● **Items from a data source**

/-- A SEND of 8 bytes from rank 1 to rank 2, one that starts at a wrong address, one whose descriptor is poisoned under PTE, one with
bound 0; a MCAST to ranks 0 and 2, one whose list is poisoned, one to a rank that does not exist. -/
theorem witness_SendingInstructions :
    Meets (some 2) (.rd [6]) (fun s th c =>
      Statements.descriptorGood s th (th.getX 6) 4 (fun w => s.sendFault c th.id.core (th.getX 6) w)) ∧
    Meets (some 2) (.rd [6]) (fun _ th _ => descFault th.id.core (th.getX 6) (8 * 4) = some .align) ∧
    Meets (some 2) (.rd [6]) (fun s th _ => descFault th.id.core (th.getX 6) (8 * 4) = none ∧
      (s.readWords th (fld (th.getX 6) 0 18) 4).2 ≠ [] ∧ th.csr.fcsr.getLsbD 17 = true) ∧
    Meets (some 2) (.rd [6]) (fun s th c => descFault th.id.core (th.getX 6) (8 * 4) = none ∧
      ¬((s.readWords th (fld (th.getX 6) 0 18) 4).2 ≠ [] ∧ th.csr.fcsr.getLsbD 17 = true) ∧
      s.sendFault c th.id.core (th.getX 6) (s.readWords th (fld (th.getX 6) 0 18) 4).1 = some (.illegal, th.getX 6)) ∧
    Meets (some 2) (.rd [6]) (fun s th c =>
      Statements.descriptorGood s th (th.getX 6) 5 (fun w => s.mcastFault c th.id.core (th.getX 6) w) ∧
      s.readList th 0x100 4 = ([0, 0, 2, 0], []) ∧
      s.destFault c th.id.core (th.getX 6) (s.readWords th (fld (th.getX 6) 0 18) 5).1 [0, 2] = none ∧
      s.destFault c th.id.core (th.getX 6) (s.readWords th (fld (th.getX 6) 0 18) 5).1 [0, 9] = some (.nopeer, at_ 9 0)) ∧
    Meets (some 2) (.rd [6]) (fun s th c =>
      Statements.descriptorGood s th (th.getX 6) 5 (fun w => s.mcastFault c th.id.core (th.getX 6) w) ∧
      (s.readList th 0 4).2 ≠ [] ∧ th.csr.fcsr.getLsbD 17 = true) :=
  ⟨meets (desc 0 [0, at_ 8 32, 2 ||| at_ 1 16, 1]) (xs [(6, own 0)]) c1 rfl (by unfold Statements.descriptorGood; decide +kernel),
   meets s0 (xs [(6, own 4)]) c1 rfl (by decide +kernel),
   meets (poisoned0 s0) (pte (xs [(6, own 0)])) c1 rfl (by decide +kernel),
   meets (desc 0 [0, at_ 8 32, 2 ||| at_ 1 16, 0]) (xs [(6, own 0)]) c1 rfl (by decide +kernel),
   meets { desc 0 [0, at_ 8 32, at_ 2 25, own 0x100, at_ 1 32] with mem :=
     (holding (localKey 0 0) [0, at_ 8 32, at_ 2 25, own 0x100, at_ 1 32]).writeN (localKey 0 0x100) [0, 0, 2, 0] }
     (xs [(6, own 0)]) c1 rfl (by unfold Statements.descriptorGood; decide +kernel),
   meets (poisoned0 (desc 0x40 [0, at_ 8 32, at_ 2 25, own 0, at_ 1 32])) (pte (xs [(6, own 0x40)])) c1 rfl (by unfold Statements.descriptorGood; decide +kernel)⟩

/-- A header from rank 1 to rank 2 with a tag. -/
def hdr (tag : W32) (seq : Nat := 0) (src : Nat := 5) : Header :=
  { asid := 1, srcPeer := src, drank := 2, srank := 1, tag := tag, stamp := 0, seq := seq, len := 8, kind := .eager, saddr := 0,
    tid := ⟨0, 0⟩, cmbox := 0, sendId := 9, expires := 100, units := [], via := none, payload := List.replicate 8 0,
    target := 0, born := 0, pois := [] }
/-- A receive of rank 2 for a tag. -/
def recv (tag : W32) : Recv :=
  { asid := 1, core := 0, dest := 0, tag := tag, tmask := 0xFFFFFFFF, src := 0, smask := 0, drank := 2, mbox := 0, fill := false,
    maxlen := 8, desc := own 0, writer := 0, kernel := 0, views := [] }
/-- The descriptor of a RECV of rank 2 for tag 7. -/
def recvDesc : State := desc 0 [0, 7 ||| at_ 0xFFFFFFFF 32, at_ 2 32, 8, 0, 0]

/-- A thread that waits under number 7 for its match unit. -/
def asking (ask : RxeAsk) : Thread := { th0 with run := .parked (.rxe 7 ask) }
/-- The first thread that waits under a number, and what stands with it. -/
def Asks (s : State) (ask : RxeAsk) (P : State → Thread → Prop) : Prop :=
  ∃ th, s.asker? 7 = some (th, ask) ∧ s.thread? th.id = some th ∧ P s th
theorem asks {ask : RxeAsk} {P : State → Thread → Prop} (s : State) (p : P (on s (asking ask) c1) (asking ask)) :
    Asks (on s (asking ask) c1) ask P := ⟨asking ask, rfl, rfl, p⟩

theorem witness_ReceivingInstructions :
    Meets (some 2) (.rd [6]) (fun s th c =>
      Statements.descriptorGood s th (th.getX 6) 6 (fun w => s.recvFault c th.id.core (th.getX 6) w (recvOf c th (th.getX 6) w) false)) ∧
    Meets (some 2) (.da 5 6 0) (fun s th c =>
      Statements.descriptorGood s th (th.getX 6) 6 (fun w => s.recvFault c th.id.core (th.getX 6) w (recvOf c th (th.getX 6) w) true)) ∧
    (∃ s, Asks s (.recv (recv 7)) (fun s _ => s.ticks < s.rxe.busy.getD (dieOf 0) 0)) ∧
    (∃ s, Asks s (.recv (recv 7)) (fun s th => s.rxe.busy.getD (dieOf 0) 0 ≤ s.ticks ∧
      s.findMessage (s.ctxOf th) (recv 7) = some (hdr 7 1))) ∧
    (∃ s, Asks s (.recv (recv 7)) (fun s th => s.rxe.busy.getD (dieOf 0) 0 ≤ s.ticks ∧
      s.findMessage (s.ctxOf th) (recv 7) = none ∧ s.rxe.posted.length < 4096)) ∧
    (∃ s : State, 4096 ≤ s.rxe.posted.length ∧ s.rxe.unexp = []) ∧
    (∃ s, Asks s (.probe 5 (recv 7)) (fun s _ => s.rxe.busy.getD (dieOf 0) 0 ≤ s.ticks)) ∧
    (∃ s, Asks s (.done none 0) (fun _ _ => True)) ∧ (∃ s, Asks s (.done (some 5) 8) (fun _ _ => True)) ∧
    (∃ s, Asks s (.full (own 0)) (fun _ th => th.ovr = false)) ∧
    Meets (some 2) (.rd [5, 6]) (fun _ th _ => 256 ≤ (th.getX 5).toNat) ∧
    Meets (some 2) (.rd [5, 6]) (fun _ th _ => (th.getX 5).toNat < 256 ∧ 2 ^ 32 ≤ (th.getX 6).toNat) ∧
    Meets (some 2) (.rd [5, 6]) (fun _ th _ => (th.getX 5).toNat < 256 ∧ th.getX 6 = 0) ∧
    Meets (some 2) (.rd [5, 6]) (fun _ th _ => (th.getX 5).toNat < 256 ∧ (th.getX 6).toNat < 2 ^ 32 ∧ th.getX 6 ≠ 0) :=
  ⟨meets recvDesc (xs [(6, own 0)]) c1 rfl (by unfold Statements.descriptorGood; decide +kernel), meets recvDesc (xs [(6, own 0)]) c1 rfl (by unfold Statements.descriptorGood; decide +kernel),
   ⟨_, asks { s0 with rxe := { s0.rxe with busy := [(0, 5)] } } (by decide +kernel)⟩,
   ⟨_, asks { recvDesc with rxe := { recvDesc.rxe with unexp := [hdr 3, hdr 7 1] } } (by decide +kernel)⟩,
   ⟨_, asks { recvDesc with rxe := { recvDesc.rxe with unexp := [hdr 3] } } (by decide +kernel)⟩,
   ⟨{ s0 with rxe := { s0.rxe with posted := List.replicate 4096 (recv 7) } }, Nat.le_of_eq (List.length_replicate ..).symm, rfl⟩,
   ⟨_, asks s0 (by decide +kernel)⟩, ⟨_, asks s0 trivial⟩, ⟨_, asks s0 trivial⟩, ⟨_, asks s0 rfl⟩,
   meets s0 (xs [(5, 256)]) c1 rfl (by decide +kernel), meets s0 (xs [(5, 255), (6, 0x100000000)]) c1 rfl (by decide +kernel),
   meets s0 (xs [(5, 255)]) c1 rfl (by decide +kernel), meets s0 (xs [(5, 255), (6, 0xFFFFFFFF)]) c1 rfl (by decide +kernel)⟩

/-- A copy of 512 bytes from DRAM to the local store. -/
def copyDesc : State := desc 0x400 [0, own 0, 512, 0, 0]
/-- A chunk map with chunk 0 landed and chunk 1 poisoned. -/
def mapCore : CoreRec :=
  { CoreRec.fresh with maps := [(0, { ChunkMap.zero with landed := 1, poisoned := 2, lastTick := 9 })] }
/-- A copy under way. -/
def copyReq (id : Nat) : CopyReq :=
  { copyOf c1 th0 [0, own 0, 512, 0, 0] with id := id, chunks := [0] }

theorem witness_CopyInstructions :
    Meets (some 3) (.rd [5]) (fun s th c => s.copiesOf th.id.core < 64 ∧
      Statements.descriptorGood s th (th.getX 5) 5 (fun w => s.copyFault c th.id.core (th.getX 5) w (copyOf c th w))) ∧
    Meets (some 3) (.rd [5]) (fun s th c => 64 ≤ s.copiesOf th.id.core ∧
      Statements.descriptorGood s th (th.getX 5) 5 (fun w => s.copyFault c th.id.core (th.getX 5) w (copyOf c th w))) ∧
    Meets (some 3) (.dab 5 6 7 0) (fun _ th _ => 16 ≤ (th.getX 6).toNat) ∧
    Meets (some 3) (.dab 5 6 7 0) (fun s th _ => (th.getX 6).toNat < 16 ∧
      ((s.chunkMap 0 0).landed ||| (s.chunkMap 0 0).poisoned) &&& th.getX 7 = th.getX 7) ∧
    Meets (some 3) (.dab 5 6 7 0) (fun s th _ => (th.getX 6).toNat < 16 ∧
      ((s.chunkMap 0 0).landed ||| (s.chunkMap 0 0).poisoned) &&& th.getX 7 ≠ th.getX 7) ∧
    Meets (some 3) (.rd [5, 6]) (fun _ th _ => 16 ≤ (th.getX 5).toNat) ∧
    Meets (some 3) (.rd [5, 6]) (fun _ th _ => (th.getX 5).toNat < 16 ∧ 384 ≤ (th.getX 6).toNat) ∧
    Meets (some 3) (.rd [5, 6]) (fun s th _ => (th.getX 5).toNat < 16 ∧ (th.getX 6).toNat < 384 ∧
      (s.chunkMap 0 (th.getX 5).toNat).lastTick ≠ s.ticks) :=
  ⟨meets copyDesc (xs [(5, own 0x400)]) c1 rfl (by unfold Statements.descriptorGood; decide +kernel),
   meets { copyDesc with copies := List.replicate 64 (copyReq 0) } (xs [(5, own 0x400)]) c1 rfl (by unfold Statements.descriptorGood; decide +kernel),
   meets s0 (xs [(6, 16)]) c1 rfl (by decide +kernel), meets { s0 with cores := [(0, mapCore)] } (xs [(7, 3)]) c1 rfl (by decide +kernel),
   meets { s0 with cores := [(0, mapCore)] } (xs [(7, 7)]) c1 rfl (by decide +kernel),
   meets s0 (xs [(5, 16)]) c1 rfl (by decide +kernel), meets s0 (xs [(5, 15), (6, 384)]) c1 rfl (by decide +kernel),
   meets { s0 with cores := [(0, mapCore)] } (xs [(6, 383)]) c1 rfl (by decide +kernel)⟩

/-- The descriptor of a MCAST by bitmap. -/
def bitmapWords : List W64 := [0, at_ 8 32, at_ 1 24, own 0x100, at_ 1 32]
/-- A MCAST by bitmap whose first byte is b and whose other bytes are zero. -/
def bitmapState (b : Byte) : State :=
  on { desc 0 bitmapWords with mem := (holding (localKey 0 0) bitmapWords).write (localKey 0 0x100) b } (xs [(6, own 0)]) c1

theorem clean_load (s : State) (th : Thread) (o : Nat) (hi : th.id.core = 0) (hs : s.bufferOf th = [])
    (he : (s.core 0).exch = 0) (hp : ∀ a, s.mem.poisoned a = false) :
    s.loadFwd th [.store 0 o] = (BitVec.ofNat 64 (s.mem.read (localKey 0 o)).toNat, []) := by
  have hz : ∀ x : List Nat, x.filter s.mem.poisoned = [] := by
    intro x; rw [List.filter_eq_nil_iff]; intro a _; simp [hp]
  simp only [State.loadFwd, hs, hz, List.isEmpty_nil, if_true, List.map_cons, List.map_nil, State.oneName, hi,
    forwardByte, List.foldl_nil, State.ploc, CoreRec.physOff, he, Memory.readP]
  simp [leNat]

theorem bitmap_read (b : Byte) (h : (bitmapState b).mem.bytes.getD (localKey 0 0x100) 0 = b)
    (hr : (bitmapState b).mem.bytes.all (fun e => e.1 ≤ localKey 0 0x100) = true) (hp : (bitmapState b).mem.poison = []) :
    ∃ l : List Byte, (bitmapState b).readList (xs [(6, own 0)]) 0x100 576 = (l, []) ∧
      ∀ n, l.getD n 0 = if n = 0 then b else 0 := by
  have hi : (xs [(6, own 0)]).id.core = 0 := by decide +kernel
  have hs : (bitmapState b).bufferOf (xs [(6, own 0)]) = [] := rfl
  have he : ((bitmapState b).core 0).exch = 0 := rfl
  have hm : ∀ i, (bitmapState b).mem.read (localKey 0 (0x100 + i)) = if i = 0 then b else 0 := by
    intro i
    simp only [Memory.read, Memory.poisoned, Memory.byte, hp, Tab.getD, Tab.find?]
    by_cases h0 : i = 0
    · subst h0; simpa [Tab.getD] using h
    · rw [if_neg h0]
      generalize (bitmapState b).mem.bytes = m at hr
      have : Tab.find? m (localKey 0 (0x100 + i)) = none := by
        induction m with
        | nil => rfl
        | cons e r ih =>
          simp only [List.all_cons, Bool.and_eq_true, decide_eq_true_eq] at hr
          have : e.1 ≠ localKey 0 (0x100 + i) := by have := hr.1; simp only [localKey] at this ⊢; omega
          rw [Tab.find?, if_neg this, ih hr.2]
      simp [this]
  have hf : ∀ o, (bitmapState b).loadFwd (xs [(6, own 0)]) [.store (xs [(6, own 0)]).id.core o] =
      (BitVec.ofNat 64 ((bitmapState b).mem.read (localKey 0 o)).toNat, []) := by
    intro o
    rw [hi]
    exact clean_load _ _ o hi hs he (fun a => by simp [Memory.poisoned, hp, Tab.getD, Tab.find?])
  suffices key : ((bitmapState b).readList (xs [(6, own 0)]) 0x100 576).2 = [] ∧
      ∀ n, ((bitmapState b).readList (xs [(6, own 0)]) 0x100 576).1.getD n 0 = if n = 0 then b else 0 by
    revert key
    generalize (bitmapState b).readList (xs [(6, own 0)]) 0x100 576 = x
    obtain ⟨l, p⟩ := x
    rintro ⟨rfl, h⟩
    exact ⟨l, rfl, h⟩
  refine ⟨?_, ?_⟩
  · simp only [State.readList]
    rw [List.filter_eq_nil_iff.mpr]
    · rfl
    · intro x hx
      obtain ⟨i, _, rfl⟩ := List.mem_map.mp hx
      simp only [hf, List.isEmpty_nil]; decide
  · intro n
    simp only [State.readList, hf, List.map_map]
    rw [List.getD_eq_getElem?_getD, List.getElem?_map]
    by_cases hn : n < 576
    · rw [List.getElem?_range hn]
      simp only [Option.map_some, Option.getD_some, Function.comp, hm]
      have hb : BitVec.ofNat 8 (b.toNat % 18446744073709551616) = b := by
        apply BitVec.eq_of_toNat_eq; simp only [BitVec.toNat_ofNat]; omega
      by_cases h0 : n = 0 <;> simp [h0, hb]
    · rw [List.getElem?_eq_none (by simpa using hn)]
      rw [if_neg (by omega)]; rfl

● **The task**
Your answer should consist of copies of the lines above that include the string "waits".

● **Exercise output**
/-- A thread that waits under number 7 for its match unit. -/
/-- The first thread that waits under a number, and what stands with it. -/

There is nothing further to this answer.